Go through the data from its first line and retype each line, stopping once the line containing "exact execEthernetFrameEnd_keeps kept" has been retyped.
____
/-! ### Every command keeps what a step keeps -/

/-- Every command keeps the queue, time, the free values, the log and the form of the dictionary: one meaning of a command per case. -/
theorem exec_keeps (c : Instr) (s : State) : Out.Keeps s (exec c s) := by
  have kept := State.Keeps.refl s
  cases c with
  | dictionaryWrite => exact execDictionaryWrite_keeps kept
  | headroomWindowEnd => exact execHeadroomWindowEnd_keeps kept
  | resetMinima => exact execResetMinima_keeps kept
  | latencyProbeArm => exact execLatencyProbeArm_keeps kept
  | wholeSecondStart => exact execWholeSecondStart_keeps kept
  | couplingRequest => exact execCouplingRequest_keeps kept
  | couplingAcknowledge => exact execCouplingAcknowledge_keeps kept
  | carriageReset => exact execCarriageReset_keeps kept
  | carriagePowerDown => exact execCarriagePowerDown_keeps kept
  | carriagePowerUp => exact execCarriagePowerUp_keeps kept
  | carriageSelfTest => exact execCarriageSelfTest_keeps kept
  | swapToSpare => exact execSwapToSpare_keeps kept
  | retireRouteBank => exact execRetireRouteBank_keeps kept
  | returnRouteBank => exact execReturnRouteBank_keeps kept
  | drainComplete => exact execDrainComplete_keeps kept
  | drainLimitExpiry => exact execDrainLimitExpiry_keeps kept
  | carriageActionEnd => exact execCarriageActionEnd_keeps kept
  | queuedSequenceStart => exact execQueuedSequenceStart_keeps kept
  | correctedError => exact execCorrectedError_keeps kept
  | errorCountDecay => exact execErrorCountDecay_keeps kept
  | cellBankCopyEnd => exact execCellBankCopyEnd_keeps kept
  | edgeSwapCopyEnd => exact execEdgeSwapCopyEnd_keeps kept
  | edgeSwapIntegrated => exact execEdgeSwapIntegrated_keeps kept
  | retirementShuntEnd => exact execRetirementShuntEnd_keeps kept
  | selfTestSlot => exact execSelfTestSlot_keeps kept
  | selfTestEnd => exact execSelfTestEnd_keeps kept
  | queueItemWrite => exact execQueueItemWrite_keeps kept
  | queuePop => exact execQueuePop_keeps kept
  | ethernetFrameEnd => exact execEthernetFrameEnd_keeps kept
  | cutThroughRelease => exact execCutThroughRelease_keeps kept
  | queueFlush => exact execQueueFlush_keeps kept
  | flushDeferredEffect => exact execFlushDeferredEffect_keeps kept
  | ageSweep => exact execAgeSweep_keeps kept
  | waitingCopyTaken => exact execWaitingCopyTaken_keeps kept
  | resetLeastFree => exact execResetLeastFree_keeps kept
  | entryReadByKey => exact execEntryReadByKey_keeps kept
  | entryInsert => exact execEntryInsert_keeps kept
  | entryDelete => exact execEntryDelete_keeps kept
  | entryReadBySlot => exact execEntryReadBySlot_keeps kept
  | shuntMove => exact execShuntMove_keeps kept
  | learningRequest => exact execLearningRequest_keeps kept
  | clearLog => exact execClearLog_keeps kept
  | ageingScanVisit => exact execAgeingScanVisit_keeps kept
  | portModeWrite => exact execPortModeWrite_keeps kept
  | linkUp => exact execLinkUp_keeps kept
  | linkDown => exact execLinkDown_keeps kept
  | thresholdWrite => exact execThresholdWrite_keeps kept
  | egressSelect => exact execEgressSelect_keeps kept
  | transmitUnderrun => exact execTransmitUnderrun_keeps kept
  | thresholdDecay => exact execThresholdDecay_keeps kept
  | forcedSafEnd => exact execForcedSafEnd_keeps kept
  | pauseReceived => exact execPauseReceived_keeps kept
  | pfcReceived => exact execPfcReceived_keeps kept
  | pauseExpiry => exact execPauseExpiry_keeps kept
  | pauseWatchdogTrip => exact execPauseWatchdogTrip_keeps kept
  | holdOffEnd => exact execHoldOffEnd_keeps kept
  | receiveBufferThreshold => exact execReceiveBufferThreshold_keeps kept
  | pauseRepeat => exact execPauseRepeat_keeps kept
  | beaconSend => exact execBeaconSend_keeps kept
  | beaconReceived => exact execBeaconReceived_keeps kept
  | beaconTimeout => exact execBeaconTimeout_keeps kept
  | collision => exact execCollision_keeps kept
  | jabber => exact execJabber_keeps kept
  | noise => exact execNoise_keeps kept
  | snapshot => exact execSnapshot_keeps kept
  | channelModeWrite => exact execChannelModeWrite_keeps kept
  | channelIntegrated => exact execChannelIntegrated_keeps kept
  | canFrameValid => exact execCanFrameValid_keeps kept
  | bufferLock => exact execBufferLock_keeps kept
  | canFrameSent => exact execCanFrameSent_keeps kept
  | arbitrationLost => exact execArbitrationLost_keeps kept
  | canBusError => exact execCanBusError_keeps kept
  | transmitRequest => exact execTransmitRequest_keeps kept
  | transmitCancel => exact execTransmitCancel_keeps kept
  | busOffRecover => exact execBusOffRecover_keeps kept
  | busOffRecovered => exact execBusOffRecovered_keeps kept
  | columnStart => exact execColumnStart_keeps kept
  | referenceMessageReceived => exact execReferenceMessageReceived_keeps kept
  | masterTimeout => exact execMasterTimeout_keeps kept
  | linSlotStart => exact execLinSlotStart_keeps kept
  | linResponseTimeout => exact execLinResponseTimeout_keeps kept
  | linTableSwitch => exact execLinTableSwitch_keeps kept
  | linHeaderReceived => exact execLinHeaderReceived_keeps kept
  | linFrameReceived => exact execLinFrameReceived_keeps kept
  | linInactivityTimeout => exact execLinInactivityTimeout_keeps kept
  | gatewayJob => exact execGatewayJob_keeps kept
  | timerWheelTick => exact execTimerWheelTick_keeps kept
  | transmissionTimer => exact execTransmissionTimer_keeps kept
  | deadlineTimeout => exact execDeadlineTimeout_keeps kept
  | timerHandover => exact execTimerHandover_keeps kept
  | gatewayEnable => exact execGatewayEnable_keeps kept
  | pduRecordWrite => exact execPduRecordWrite_keeps kept
  | containerFlushTimer => exact execContainerFlushTimer_keeps kept
  | containerReceived => exact execContainerReceived_keeps kept
  | gateChange => exact execGateChange_keeps kept
  | gateListChange => exact execGateListChange_keeps kept
  | gateEntryStart => exact execGateEntryStart_keeps kept
  | verifyTimer => exact execVerifyTimer_keeps kept
  | frerResetTimer => exact execFrerResetTimer_keeps kept
  | observationSample => exact execObservationSample_keeps kept
  | observationReset => exact execObservationReset_keeps kept
  | traceRelease => exact execTraceRelease_keeps kept
  | noticeTimer => exact execNoticeTimer_keeps kept
  | shadowRuleWrite => exact execShadowRuleWrite_keeps kept
  | copyToShadow => exact execCopyToShadow_keeps kept
  | copyToShadowDone => exact execCopyToShadowDone_keeps kept
  | swap => exact execSwap_keeps kept
  | ruleScrub => exact execRuleScrub_keeps kept
  | authenticatorVerifyDone => exact execAuthenticatorVerifyDone_keeps kept
  | cryptoOperationEnd => exact execCryptoOperationEnd_keeps kept
  | suspendedResume => exact execSuspendedResume_keeps kept
  | keyDerivationDone => exact execKeyDerivationDone_keeps kept
  | freshnessCommit => exact execFreshnessCommit_keeps kept
  | keyDefine => exact execKeyDefine_keeps kept
  | keyGenerate => exact execKeyGenerate_keeps kept
  | keyImport => exact execKeyImport_keeps kept
  | keyRotate => exact execKeyRotate_keeps kept
  | keyRevoke => exact execKeyRevoke_keeps kept
  | keyDelete => exact execKeyDelete_keeps kept
  | keyReseal => exact execKeyReseal_keeps kept
  | closeMigration => exact execCloseMigration_keeps kept
  | entropyHealthFail => exact execEntropyHealthFail_keeps kept
  | attestation => exact execAttestation_keeps kept
  | lifeCycleRequest => exact execLifeCycleRequest_keeps kept
  | sensorTrip => exact execSensorTrip_keeps kept
  | thaw => exact execThaw_keeps kept
  | configExport => exact execConfigExport_keeps kept
  | configImport => exact execConfigImport_keeps kept
  | configCheckOnly => exact execConfigCheckOnly_keeps kept
  | brownOutWarning => exact execBrownOutWarning_keeps kept
  | brownOutClear => exact execBrownOutClear_keeps kept
  | timeCapture => exact execTimeCapture_keeps kept
  | timeApply => exact execTimeApply_keeps kept
  | slewEnd => exact execSlewEnd_keeps kept
  | declareLoss => exact execDeclareLoss_keeps kept
  | holdoverTimeout => exact execHoldoverTimeout_keeps kept
  | lossTimeout => exact execLossTimeout_keeps kept
  | pulseEnable => exact execPulseEnable_keeps kept
  | pulseEdge => exact execPulseEdge_keeps kept
  | triggerEdge => exact execTriggerEdge_keeps kept
  | calendarWrite => exact execCalendarWrite_keeps kept
  | vbkpRise => exact execVbkpRise_keeps kept
  | lifetimeCommit => exact execLifetimeCommit_keeps kept
  | commitNow => exact execCommitNow_keeps kept
  | thermalCycle => exact execThermalCycle_keeps kept
  | ioscWindow => exact execIoscWindow_keeps kept
  | ioscRequalify => exact execIoscRequalify_keeps kept
  | xtalWindow => exact execXtalWindow_keeps kept
  | referenceSelect => exact execReferenceSelect_keeps kept
  | clockEnableWrite => exact execClockEnableWrite_keeps kept
  | lossOfClock => exact execLossOfClock_keeps kept
  | pllLocked => exact execPllLocked_keeps kept
  | fallbackTimeout => exact execFallbackTimeout_keeps kept
  | aoscFailure => exact execAoscFailure_keeps kept
  | sleepCommand => exact execSleepCommand_keeps kept
  | deepSleepCommand => exact execDeepSleepCommand_keeps kept
  | offCommand => exact execOffCommand_keeps kept
  | runCommand => exact execRunCommand_keeps kept
  | pholdReleaseTimeout => exact execPholdReleaseTimeout_keeps kept
  | supplyGoodRise => exact execSupplyGoodRise_keeps kept
  | sequencingTimeout => exact execSequencingTimeout_keeps kept
  | sequenceRetry => exact execSequenceRetry_keeps kept
  | supplyGoodLost => exact execSupplyGoodLost_keeps kept
  | pmbusPoll => exact execPmbusPoll_keeps kept
  | pmbusAlert => exact execPmbusAlert_keeps kept
  | vfabFault => exact execVfabFault_keeps kept
  | vfabRecoveryTimeout => exact execVfabRecoveryTimeout_keeps kept
  | canWakePattern => exact execCanWakePattern_keeps kept
  | wakePatternTimeout => exact execWakePatternTimeout_keeps kept
  | wakeFrame => exact execWakeFrame_keeps kept
  | linDominantWake => exact execLinDominantWake_keeps kept
  | t1sActivityWake => exact execT1sActivityWake_keeps kept
  | wakePinEdge => exact execWakePinEdge_keeps kept
  | keepAliveReceived => exact execKeepAliveReceived_keeps kept
  | keepAliveTimeout => exact execKeepAliveTimeout_keeps kept
  | prepareTimeout => exact execPrepareTimeout_keeps kept
  | sendPeriod => exact execSendPeriod_keeps kept
  | wakeHoldExpiry => exact execWakeHoldExpiry_keeps kept
  | localRequest => exact execLocalRequest_keeps kept
  | sleepSequenceStart => exact execSleepSequenceStart_keeps kept
  | sleepQuiesceDone => exact execSleepQuiesceDone_keeps kept
  | lockstepMismatch => exact execLockstepMismatch_keeps kept
  | sequencerMismatch => exact execSequencerMismatch_keeps kept
  | fwErase => exact execFwErase_keeps kept
  | fwCheck => exact execFwCheck_keeps kept
  | fwActivate => exact execFwActivate_keeps kept
  | pairPresent => exact execPairPresent_keeps kept
  | pairStartTimeout => exact execPairStartTimeout_keeps kept
  | fwConfirm => exact execFwConfirm_keeps kept
  | fwRevert => exact execFwRevert_keeps kept
  | fwSlotRecordWrite => exact execFwSlotRecordWrite_keeps kept
  | pciePerst => exact execPciePerst_keeps kept
  | functionLevelReset => exact execFunctionLevelReset_keeps kept
  | pcieLinkChange => exact execPcieLinkChange_keeps kept
  | bar0Read => exact execBar0Read_keeps kept
  | bar0Write => exact execBar0Write_keeps kept
  | delayedReadTimeout => exact execDelayedReadTimeout_keeps kept
  | windowAccess => exact execWindowAccess_keeps kept
  | translationWindowWrite => exact execTranslationWindowWrite_keeps kept
  | prefetchAgeExpiry => exact execPrefetchAgeExpiry_keeps kept
  | queueWindowRead => exact execQueueWindowRead_keeps kept
  | doorbellWrite => exact execDoorbellWrite_keeps kept
  | hostDescriptorFetched => exact execHostDescriptorFetched_keeps kept
  | partToHostFrame => exact execPartToHostFrame_keeps kept
  | msixCoalesceTimer => exact execMsixCoalesceTimer_keeps kept
  | sdoInitiateDownload => exact execSdoInitiateDownload_keeps kept
  | sdoDownloadSegment => exact execSdoDownloadSegment_keeps kept
  | sdoInitiateUpload => exact execSdoInitiateUpload_keeps kept
  | sdoUploadSegment => exact execSdoUploadSegment_keeps kept
  | sdoBlockDownload => exact execSdoBlockDownload_keeps kept
  | sdoBlockUpload => exact execSdoBlockUpload_keeps kept
  | sdoAbortReceived => exact execSdoAbortReceived_keeps kept
  | sdoTimeout => exact execSdoTimeout_keeps kept
  | dalmolyOpen => exact execDalmolyOpen_keeps kept
  | dalmolyRead => exact execDalmolyRead_keeps kept
  | dalmolyWrite => exact execDalmolyWrite_keeps kept
  | dalmolyClose => exact execDalmolyClose_keeps kept
  | sessionIdleTimeout => exact execSessionIdleTimeout_keeps kept
  | groupBegin => exact execGroupBegin_keeps kept
  | groupCommit => exact execGroupCommit_keeps kept
  | groupAbandon => exact execGroupAbandon_keeps kept
  | lockHoldExpiry => exact execLockHoldExpiry_keeps kept
  | quenchBlockEnd => exact execQuenchBlockEnd_keeps kept
  | drawbarLookupFrame => exact execDrawbarLookupFrame_keeps kept
  | drawbarUnicastFrame => exact execDrawbarUnicastFrame_keeps kept
  | drawbarFloodFrame => exact execDrawbarFloodFrame_keeps kept
  | rollCallReceived => exact execRollCallReceived_keeps kept
  | managementRequest => exact execManagementRequest_keeps kept
  | managementAnswer => exact execManagementAnswer_keeps kept
  | rollCallTimer => exact execRollCallTimer_keeps kept
  | heardTimeout => exact execHeardTimeout_keeps kept
  | preemptHoldExpiry => exact execPreemptHoldExpiry_keeps kept
  | wardenGraceExpiry => exact execWardenGraceExpiry_keeps kept
  | forwardTimeout => exact execForwardTimeout_keeps kept
  | conflictClear => exact execConflictClear_keeps kept
  | sessionTargetWrite => exact execSessionTargetWrite_keeps kept
  | powerOnReset => exact execPowerOnReset_keeps kept
  | bistGroupEnd => exact execBistGroupEnd_keeps kept
  | bootMeasurementDone => exact execBootMeasurementDone_keeps kept
  | forwardingPoint => exact execForwardingPoint_keeps kept
  | startupComplete => exact execStartupComplete_keeps kept
  | decoderError => exact execDecoderError_keeps kept
  | verifyResponse => exact execVerifyResponse_keeps kept
  | nmEnable => exact execNmEnable_keeps kept
  | localRequestClear => exact execLocalRequestClear_keeps kept
  | mkaSak => exact execMkaSak_keeps kept
  | fwEraseDone => exact execFwEraseDone_keeps kept
  | configExportDone => exact execConfigExportDone_keeps kept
____
Reply ▸
/-! ### Every command keeps what a step keeps -/

/-- Every command keeps the queue, time, the free values, the log and the form of the dictionary: one meaning of a command per case. -/
theorem exec_keeps (c : Instr) (s : State) : Out.Keeps s (exec c s) := by
  have kept := State.Keeps.refl s
  cases c with
  | dictionaryWrite => exact execDictionaryWrite_keeps kept
  | headroomWindowEnd => exact execHeadroomWindowEnd_keeps kept
  | resetMinima => exact execResetMinima_keeps kept
  | latencyProbeArm => exact execLatencyProbeArm_keeps kept
  | wholeSecondStart => exact execWholeSecondStart_keeps kept
  | couplingRequest => exact execCouplingRequest_keeps kept
  | couplingAcknowledge => exact execCouplingAcknowledge_keeps kept
  | carriageReset => exact execCarriageReset_keeps kept
  | carriagePowerDown => exact execCarriagePowerDown_keeps kept
  | carriagePowerUp => exact execCarriagePowerUp_keeps kept
  | carriageSelfTest => exact execCarriageSelfTest_keeps kept
  | swapToSpare => exact execSwapToSpare_keeps kept
  | retireRouteBank => exact execRetireRouteBank_keeps kept
  | returnRouteBank => exact execReturnRouteBank_keeps kept
  | drainComplete => exact execDrainComplete_keeps kept
  | drainLimitExpiry => exact execDrainLimitExpiry_keeps kept
  | carriageActionEnd => exact execCarriageActionEnd_keeps kept
  | queuedSequenceStart => exact execQueuedSequenceStart_keeps kept
  | correctedError => exact execCorrectedError_keeps kept
  | errorCountDecay => exact execErrorCountDecay_keeps kept
  | cellBankCopyEnd => exact execCellBankCopyEnd_keeps kept
  | edgeSwapCopyEnd => exact execEdgeSwapCopyEnd_keeps kept
  | edgeSwapIntegrated => exact execEdgeSwapIntegrated_keeps kept
  | retirementShuntEnd => exact execRetirementShuntEnd_keeps kept
  | selfTestSlot => exact execSelfTestSlot_keeps kept
  | selfTestEnd => exact execSelfTestEnd_keeps kept
  | queueItemWrite => exact execQueueItemWrite_keeps kept
  | queuePop => exact execQueuePop_keeps kept
  | ethernetFrameEnd => exact execEthernetFrameEnd_keeps kept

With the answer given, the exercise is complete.